Colchicine has effects against neutrophils, which are involved in the pathogenesis of hypersensitivity vasculitis. Colchicine has been demonstrated to be steroid-sparing in open-label studies. The only double-blinded placebo-controlled trial failed to demonstrate its efficacy; however, several methodological errors occurred in this study. It is not FDA approved in children.

Dapsone (Avlosulfon)

Small open-label studies or single case reports have suggested that dapsone is effective in some patients with cutaneous vasculitis. Dapsone is used in hypersensitivity vasculitis not for its antimicrobial activity but for its modulatory effect on neutrophil activity.



Class Summary

These agents have anti-inflammatory properties and cause profound and varied metabolic effects. In addition, these agents modify the body's immune response to diverse stimuli.

Prednisone (Deltasone)

Prednisone is indicated for vasculitis affecting internal organs (eg, kidneys, lungs, CNS). Patients with bullous skin lesions require corticosteroid therapy in order to prevent cutaneous ulceration.



Class Summary

These agents inhibit cell growth and proliferation. Agents in this class possibly used in hypersensitivity vasculitis include cyclophosphamide, azathioprine, methotrexate, rituximab, and mycophenolate.

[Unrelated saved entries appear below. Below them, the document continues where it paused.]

/-- A descriptor starts (R173): index, lead, counts, the reservation, and the PASID of its accesses (R165). -/
def State.startDesc (s : State) (k : DescKey) (b : List Byte) : State :=
  let r := k.ring.val
  let c := s.rngCfg r
  let g := s.ring r
  let s := s.setRing r { g with pkgIndex := g.pkgIndex + 1, lead := g.lead - 1, asked := g.asked - 1, started := g.started + 1,
                                inflight := g.inflight + 1 }
  let q := s.ring (cfgCq c)
  let s := s.setRing (cfgCq c) { q with reserved := q.reserved + 1 }
  { s with descs := s.descs ++ [(k, { bytes := b, tenant := BitVec.ofNat 7 (cfgTenant c), pasid := (s.ringWho r).pasid, cq := cfgCq c, ready := true,
                                      late := false, busy := false, gone := false, wiped := false,
                                      aux := s.lay.time.toNat })] }

/-- DESCRIPTOR_FETCH (R171, R173): the next descriptor of a ring, whose read has been sent, is checked and started, or waits.
[DEDUCED: log 67, DEDUCED: log 68] -/
def execDescriptorFetch (r : RingNo) (rd : HostRead) (s : State) : Host.Outcome State Fault Refusal :=
  let c := s.rngCfg r.val
  let g := s.ring r.val
  let k : DescKey := ⟨r, g.pkgIndex⟩
  if !s.hostLive || !s.fetchEn || !cfgEn c || cfgKind c != 0 || g.stopped || g.lead == 0 || g.asked == 0 || decide (256 ≤ g.inflight) ||
      !s.slotFree (cfgCq c) || (s.desc? k).isSome then .next s
  else match rd with
    | .translation => .next ((s.hostReadErr true).stopRing r.val 4)
    | .error => .next ((s.hostReadErr false).stopRing r.val 4)
    | .ok b =>
      if b.length ≠ 64 then .fault .illFormed
      else match refusalOf (cfgTenant c) b with
        | some (st, info) => .next ((s.startDesc k b).complete k st info 0)
        | none =>
          if bitAt (fieldLE b 2 1) 1 && s.descs.any (fun e => e.1.ring == r) then .next s
          else
            let lt := BitVec.ofNat 64 (fieldLE b 8 8)
            let s := s.startDesc k b
            if lt = 0 then .next s
            else match s.armPkg lt (.desc k) with
              | (s, false) => .next (s.complete k 0xC 0 0)
              | (s, true) => match s.desc? k with
                | some d => .next (s.setDesc k { d with ready := false })
                | none => .next s

/-! ### Job launch (R174, R175) -/

/-- The set meets a rotation (05 R153) or a tenant change (11 R319) and waits. -/
def State.setHeld (s : State) (l : List Nat) : Bool := l.any (fun n => (s.part n).rot.isSome || s.changing n)

/-- A partition that has been Idle for longer than 1 ms is admitted by RAMP_ADMISSION (12 R356). -/
def State.longIdle (s : State) (n : Nat) : Bool :=
  (s.psw n).state == .idle && decide ((s.part n).idleSince + fcPerMs < s.now)

/-- The tiles of a partition receive the job (R175, 02 R35). -/
def State.admitTiles (s : State) (k : DescKey) (n : Nat) : State :=
  match s.job? k with
  | none => s
  | some j =>
    let l := s.tilesOf n
    let s := s.setJob k { j with admitted := j.admitted ++ [n], tiles := j.tiles ++ l, since := SMap.set j.since n (s.part n).tcAcc }
    l.foldl (fun s t => s.launchTile k t) s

Cyclophosphamide (Cytoxan, Neosar)

Cyclophosphamide is useful in life-threatening cases of vasculitis. Patients with skin-limited disease generally should not be treated with this agent. It is useful in patients with granulomatosis with polyangiitis (formerly Wegener granulomatosis), polyarteritis nodosa, or eosinophilic granulomatosis with polyangiitis (formerly Churg-Strauss syndrome). Cyclophosphamide is an alkylating agent that depresses T- and B-cell function.

Azathioprine (Imuran)

Azathioprine antagonizes purine metabolism and inhibits synthesis of DNA, RNA, and proteins. It may decrease the proliferation of immune cells, which results in lower autoimmune activity.

Methotrexate (Folex, Rheumatrex)

Methotrexate inhibits 5-aminoimidazole-4-carboxamide ribonucleotide (AICAR) tranformylase, which leads to increased levels of adenosine. This increase in adenosine inhibits leukocyte accumulation, thereby decreasing inflammation. Methotrexate ameliorates symptoms of inflammation (eg, pain, swelling, stiffness). Adjust the dose gradually to attain a satisfactory response.

Rituximab (Rituxan)

Rituximab is a genetically engineered human monoclonal antibody directed against the CD20 antigen found on the surface of normal and malignant B lymphocytes. It immunomodulates response against malignant cells.

Mycophenolate (CellCept)

Mycophenolate inhibits inosine monophosphate dehydrogenase (IMPDH) and suppresses de novo purine synthesis by lymphocytes, thereby inhibiting their proliferation. Inhibits antibody production.